-- ==== Sys2Proof/Machine/Memory.lean ====
section
/-! DEFINITION. The memory family's words (09 R211 to R233): loads, stores, atomics, fences, range maintenance and the
crew's clocks. -/

namespace Sys2Proof

/-- The bytes of an access width. -/
def MW.bytes : MW → Nat
  | .b8 => 1
  | .b16 => 2
  | .b32 => 4
  | .b64 => 8
  | .b128 => 16

/-- The element type of a float atomic (09 R227). -/
def AFTy.ty : AFTy → FloatTy
  | .f32 => .f32
  | .f64 => .f64
  | .bf16x2 => .bf16

/-- The wider of two scopes. -/
def Scope.wider (a b : Scope) : Scope := if a.code.toNat ≤ b.code.toNat then b else a

/-- Does the scope reach beyond the device? -/
def Scope.far (s : Scope) : Bool := s == .dom || s == .sys

end Sys2Proof

namespace Sys2Proof.Machine

/-! ## What a global word passes before it performs -/

/-- The context of the same issue in a later state. -/
def State.again (s : State) (x : Ctx) : Ctx :=
  match s.crew? x.iss.who.crew, s.group? x.iss.who with
  | some c, some g => { x with c := c, g := g }
  | _, _ => x

/-- The issue waits at the head in a phase of its word, with its issue set. Phase 1 is a word that has issued and spent its
partition's cycle; phase 3 is a BARW that is not ready (03 R71), phase 4 a BARAW that has arrived. -/
def State.headWait (s : State) (x : Ctx) (phase : Nat) : State :=
  (if phase = 3 then s else s.spent x.iss).updGroup x.iss.who fun g =>
    { g with wait := .retry s.cycle, phase := phase, head := some x.iss }

/-- The word has issued, and the group waits for an answer from outside its partition. -/
def State.awaitAnswer (s : State) (x : Ctx) : State :=
  (s.spent x.iss).updGroup x.iss.who fun g => { g with wait := .answer, phase := 1, head := some x.iss }

/-- Watchpoints of a word's accesses (22 R488, R489): rank 8. -/
def State.watchGate (s : State) (x : Ctx) (sp rd wr : Bool) (as : List Access) (k : Unit → State) : State :=
  if x.g.handler then k ()
  else
    let co := s.core x.c.core
    let hits := as.filter fun a => !x.g.suppressed x.iss.pc a.lane && (watchHit co sp rd wr a.va a.n).isSome
    match hits.head? with
    | none => k ()
    | some a =>
      let reg := (hits.filterMap fun a => watchHit co sp rd wr a.va a.n).foldl min 3
      s.trapIssue x 0x0C (Mask.ofFn fun l => hits.any fun a => a.lane == l)
        (BitVec.ofNat 64 (reg + if wr then 4 else 0)) (BitVec.ofNat 64 (watchByte co sp rd wr a.va a.n))

/-- A cause of the lanes whose accesses fail a test; it gives an access's first failing byte. -/
def State.lanesGate (s : State) (x : Ctx) (cause : Nat) (info : Word) (as : List Access) (bad : Access → Option Nat)
    (k : Unit → State) : State :=
  match as.findSome? bad with
  | none => k ()
  | some va => s.trapIssue x cause (Mask.ofFn fun l => as.any fun a => a.lane == l && (bad a).isSome) info (BitVec.ofNat 64 va)

/-- An access fails as a whole. -/
def Access.fails (bad : Access → Bool) (a : Access) : Option Nat := if bad a then some a.va else none

/-- Cause 0x11 of kind 3: address bits [63:51], multicast misuse, a message unit, an atomic or copy on a window frame,
multicast in torus mode of an enabled fabric (09 R211, 16 R397, R402, 20 R450). -/
def State.formBad (s : State) (asid : Nat) (mcOk winOk : Bool) (a : Access) : Option Nat :=
  a.pages.find? fun va => decide (2 ^ 51 ≤ va) ||
    match s.peek asid va with
    | none => false
    | some x => (x.attr.ap == .mcast && (!mcOk || (s.torus && (s.reg 0x300).getLsbD 1))) ||
        (x.attr.ap == .peer && decide (2 ^ 26 ≤ x.pa / 2 ^ 15 % 2 ^ 27)) ||
        (!winOk && inWindow x.attr.ap x.pa)

/-- Can the far end of a byte not be reached (16 R397, R401)? -/
def State.farByte (s : State) (asid va : Nat) : Bool :=
  match s.peek asid va with
  | none => false
  | some x =>
    if x.attr.ap = .peer then (s.route false (peerDev x.pa) (peerOfs x.pa)).isNone && (s.strandPort (peerDev x.pa) (peerOfs x.pa)).isNone
    else if x.attr.ap = .mcast then (s.route true (mcGroup x.pa) (x.pa % 2 ^ 15)).isNone
    else false

/-- Cause 0x11 of kind 1 at issue: the far end cannot be reached. -/
def State.farBad (s : State) (asid : Nat) (a : Access) : Option Nat := a.units.find? (s.farByte asid)

/-- The faults of a word's pages at rank 9 (20 R459): cause 0x10; 0x11 of kinds 0 and 1, whose lanes are named together, with the
kind of the first failing byte; and 0x13 for a probe that was held beyond MIGLIMIT. `k` runs where every page can be reached. -/
def State.reachGate (s : State) (x : Ctx) (as : List Access) (k : Unit → State) : State :=
  match (s.looks x as).find? (fun t => t.2.2 == .noTrans) with
  | some t => (s.spent x.iss).abort x.iss.who (BitVec.ofNat 64 t.2.1) t.1.acc.code x.iss.pc
  | none =>
    let fail (a : Access) : Option (Nat × Bool) := a.units.findSome? fun va =>
      if lookAttr (s.core x.c.core) x.g x.c.asid a.acc va = .perm then some (va, false)
      else if s.farByte x.c.asid va then some (va, true) else none
    match as.findSome? fail with
    | some (va, far) => s.trapIssue x 0x11 (Mask.ofFn fun l => as.any fun a => a.lane == l && (fail a).isSome)
        (if far then BitVec.ofNat 64 (2 ^ 60) else 0) (BitVec.ofNat 64 va)
    | none => s.lookTrap x as .expired 0x13 (x.iss.pc.setWidth 64) k

/-- The held entries commit, and the word waits while some cannot (09 R220). -/
def State.commitGate (s : State) (x : Ctx) (on : Bool) (k : State → Ctx → State) : State :=
  if !on then k s x
  else
    let s := s.commitHeld x.iss.who
    let x := s.again x
    if x.g.hasHeld then s.waitRetry x else k s x

/-- Is the fence's wait over, in its phase? A failure that a `.DOM` or `.SYS` fence meets is cause 0x1A (22 R491, R492). -/
def State.fenceGate (s : State) (x : Ctx) (sc : Option Scope) (k : State → Ctx → State) : State :=
  match sc with
  | none => k s x
  | some sc =>
    if sc.far && x.g.failMark then
      let s := s.updGroup x.iss.who fun g => { g with failMark := false }
      s.trapIssue x 0x1A x.act (BitVec.ofNat 64 sc.code.toNat)
    else
      let s := if x.g.phase = 0 then s.syncClocks x.iss.who.crew sc else s
      if x.g.fenceWaits sc then s.headWait x 1
      else
        let s := s.syncClocks x.iss.who.crew sc
        k s (s.again x)

/-- The pages of a word's accesses, by kind. -/
def State.anyAttr (s : State) (x : Ctx) (as : List Access) (p : Attr → Bool) : Bool :=
  as.any fun a => a.pages.any fun va => p (x.attr s va)

/-- Does the word touch an SO page, or the window, which is ordered as SO (13 R333, 15 R376)? -/
def State.anySo (s : State) (x : Ctx) (as : List Access) : Bool :=
  as.any fun a => a.pages.any fun va => let t := x.attr s va
    t.ok == .so || s.windowAt x.c.asid va t

/-- Does `.ACQ` or `.REL` act: is some page not UO (13 R331)? -/
def State.ordActs (s : State) (x : Ctx) (as : List Access) : Bool := s.anyAttr x as fun t => t.ok != .uo

/-- Is some page a peer or multicast page? -/
def State.anyFar (s : State) (x : Ctx) (as : List Access) : Bool :=
  s.anyAttr x as fun t => t.ap == .peer || t.ap == .mcast

/-- The accesses of the active lanes. -/
def Ctx.accesses (x : Ctx) (ad : Addr) (n : Nat) (acc : Acc) : List Access :=
  x.act.lanes.map fun l => { lane := l, va := x.addr ad l, n := n, acc := acc }

/-- The register fields of an address. -/
def addrFields : Addr → List (Nat × Opnd)
  | .o a _ => [(1, a)]
  | .x a b _ => [(1, a), (2, b)]

/-- The registers of a value of `n` bytes: a pair for 16 (09 R217). -/
def valueRegs (n : Nat) : Nat := if n = 16 then 2 else 1

/-- Allocation checks of a memory word whose field D holds a value of `n` bytes. -/
def State.memChecked (s : State) (x : Ctx) (n : Nat) (d : Opnd) (fs : List (Nat × Opnd)) (k : Unit → State) : State :=
  s.runChecked x d (valueRegs n) ((0, d) :: fs) k

/-! ## Loads -/

/-- The lane whose value a G destination takes. -/
def Ctx.glOf (x : Ctx) : Nat := x.act.low.getD 0

/-- A result that the core gives itself, of which each active lane's bytes come in a message of their own: an outstanding
result (03 R60). -/
def State.ownResult (s : State) (x : Ctx) (kind : OutKind) (d : Opnd) (bs : Nat → List Byte) : State :=
  let (id, s) := s.newTag
  let o : Out := {
    id := id, pc := x.iss.pc.toNat, kind := kind, dst := d, dst2 := .absent, pred := 0, lanes := x.act, gl := x.glOf
    left := x.act.lanes.map fun l => (24 * l, l + 1)
    got := [], cancel := 0 }
  let s := s.updGroup x.iss.who fun g => { g with outs := g.outs ++ [o] }
  x.act.lanes.foldl (fun s l => s.send (.loadResultReturn {
    req := { origin := .group x.iss.who id l, core := x.c.core, vf := x.c.vf, asid := x.c.asid, va := l, n := 0, lclk := 0
             len := 0, first := 0, last := 0, pc := x.iss.pc.toNat, cp := .dflt, ldc := true, e0 := false, renew := false
             pref := false, atLocal := false, own := true }
    data := bs l, poison := false, wt := 0, fill := none })) s

/-- The parts of a lane's access (09 R213). On a window frame no part of an access that is not one aligned access of 8 bytes is
such an access (15 R376); on a peer or multicast page a part is a segment (16 R400). -/
def State.parts (s : State) (x : Ctx) (a : Access) : List (Nat × Nat) :=
  ((segPieces a.va a.n).map fun r => if (x.attr s r.1).fabric then [r] else
    ((cutAligned 17 r.1 r.2).map fun p =>
      if p.2 = 8 ∧ a.n ≠ 8 ∧ s.windowAt x.c.asid p.1 (x.attr s p.1) then [(p.1, 4), (p.1 + 4, 4)] else [p]).flatten).flatten

/-- One part of a lane's load as its core takes it (09 R213, 12 R302, 13 R320). -/
def State.loadPart (s : State) (x : Ctx) (h : Hdr) (id : Nat) (cp : Cp) (ldc : Bool) (a : Access) (p : Nat × Nat) : LdReq :=
  let t := x.attr s p.1
  let far := t.ap == .peer || t.ap == .mcast || s.windowAt x.c.asid p.1 t
  let words := ((List.range a.n).map fun k => a.va + k).filter fun b => spanOf b == spanOf p.1
  { origin := .group x.iss.who id a.lane, core := x.c.core, vf := x.c.vf, asid := x.c.asid, va := p.1, n := p.2
    lclk := x.c.lclk, len := s.leaseLen t.ok, first := wordOf (words.headD p.1), last := wordOf (words.getLastD p.1)
    pc := x.iss.pc.toNat, cp := cp, ldc := ldc, e0 := h.e == 0 && !far, renew := false, pref := false
    atLocal := cp != .home && !far, e := if far then 1 else h.e }

/-- The lanes of a load: an outstanding result with the bytes of the group's own stores (09 R221), and the parts' requests, each
lane's one after the other where the access is ordered. -/
def State.loadLanes (s : State) (x : Ctx) (h : Hdr) (cp : Cp) (ldc sx inOrder : Bool) (n : Nat) (d : Opnd) (as : List Access) :
    Nat × State :=
  let (id, s) := s.newTag
  let own := (as.map fun a => (List.range n).filterMap fun k =>
    (x.g.forward (a.va + k)).map fun b => (24 * a.lane + k, b)).flatten
  let parts := (as.map fun a => ((s.parts x a).filter fun p =>
    !((List.range p.2).all fun k => own.any fun q => q.1 == 24 * a.lane + (p.1 - a.va) + k)).map fun p => (a, p)).flatten
  let o : Out := {
    id := id, pc := x.iss.pc.toNat, kind := .load n sx, dst := d, dst2 := .absent, pred := 0, lanes := x.act, gl := x.glOf
    left := parts.foldl (fun m q => sset 0 m (24 * q.1.lane + (q.2.1 - q.1.va)) (q.2.1 + 1)) []
    got := own.foldl (fun m q => Memory.set m q.1 q.2) [], own := own.map (·.1), cancel := 0 }
  let s := s.updGroup x.iss.who fun g => { g with outs := g.outs ++ [o] }
  let go (s : State) (i : Instr) : State := match i with
    | .loadRequestAtHome r => s.lookL1 r
    | _ => s
  let s := s.sendParts x.iss.who inOrder (parts.map fun q => .loadRequestAtHome (s.loadPart x h id cp ldc q.1 q.2)) go
  (id, (as.filter fun a => !(parts.any fun q => q.1.lane == a.lane)).foldl
    (fun s a => s.outBytes x.iss.who id a.lane 0 []) s)

/-- Is a held atomic of a group one that a lane's load of some bytes must follow (13 R330): the lane's own, or one that follows a store
of the group to such a byte, which the buffer then does not give to the load (09 R221)? -/
def State.heldAtomic (s : State) (w : Who) (lane asid va n : Nat) : Bool :=
  s.held.any fun h => match h.req with
    | .atomicAtHome m => (match m.origin with
      | .group u id l => u == w && m.asid == asid && decide (m.va < va + n) && decide (va < m.va + m.n) &&
          (l == lane || ((s.group? w).any fun g => g.sb.any fun e => decide (e.id < id) && e.parts.any fun p =>
            decide (p.va < va + n) && decide (va < p.va + p.bytes.length) &&
              decide (p.va < m.va + m.n) && decide (m.va < p.va + p.bytes.length)))
      | _ => false)
    | _ => false

/-- Is an access of a group to a word of an address range not answered yet: a load, an atomic, or a RENEW of its span? An atomic that is
held keeps back only a load that must follow it, which has not left its core: at its home no load waits (15 R385, R393). -/
def State.awaits (s : State) (w : Who) (lane asid va n : Nat) : Bool :=
  s.heldAtomic w lane asid va n ||
  let near (o : Origin) (a v : Nat) (span : Bool) : Bool := (match o with
    | .group u _ l => u == w && l != 32
    | _ => false) && a == asid && (if span then spanOf v == spanOf va || spanOf v == spanOf (va + n - 1)
      else decide (va / 16 ≤ v / 16) && decide (v / 16 ≤ (va + n - 1) / 16))
  let mine (i : Instr) : Bool := match i with
    | .loadRequestAtHome r => !r.pref && near r.origin r.asid r.va r.renew
    | .loadResultReturn m => !m.req.pref && !m.req.own && near m.req.origin m.req.asid m.req.va m.req.renew
    | .homeFillReturn m => m.renewed.any fun r => !r.pref && near r.origin r.asid r.va r.renew
    | .atomicAtHome m => near m.origin m.asid m.va false
    | .atomicReply a => near a.msg.origin a.msg.asid a.msg.va false
    | _ => false
  ((s.moving ++ s.laters).any mine) || (s.segs.any fun g => match g.use with
    | .load r => mine (.loadRequestAtHome r)
    | .atom m => mine (.atomicAtHome m)
    | _ => false) || (s.held.any fun h => mine h.req && (partOf h.req).isSome) || (s.stop.any fun t => t.held.any fun r => match r with
    | .msg e => mine e
    | .array _ => false)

____________

**Work required**
Scan the material for the string "trapIssue". Copy each line where it appears.

**Task answer**
      s.trapIssue x 0x0C (Mask.ofFn fun l => hits.any fun a => a.lane == l)
  | some va => s.trapIssue x cause (Mask.ofFn fun l => as.any fun a => a.lane == l && (bad a).isSome) info (BitVec.ofNat 64 va)
    | some (va, far) => s.trapIssue x 0x11 (Mask.ofFn fun l => as.any fun a => a.lane == l && (fail a).isSome)
      s.trapIssue x 0x1A x.act (BitVec.ofNat 64 sc.code.toNat)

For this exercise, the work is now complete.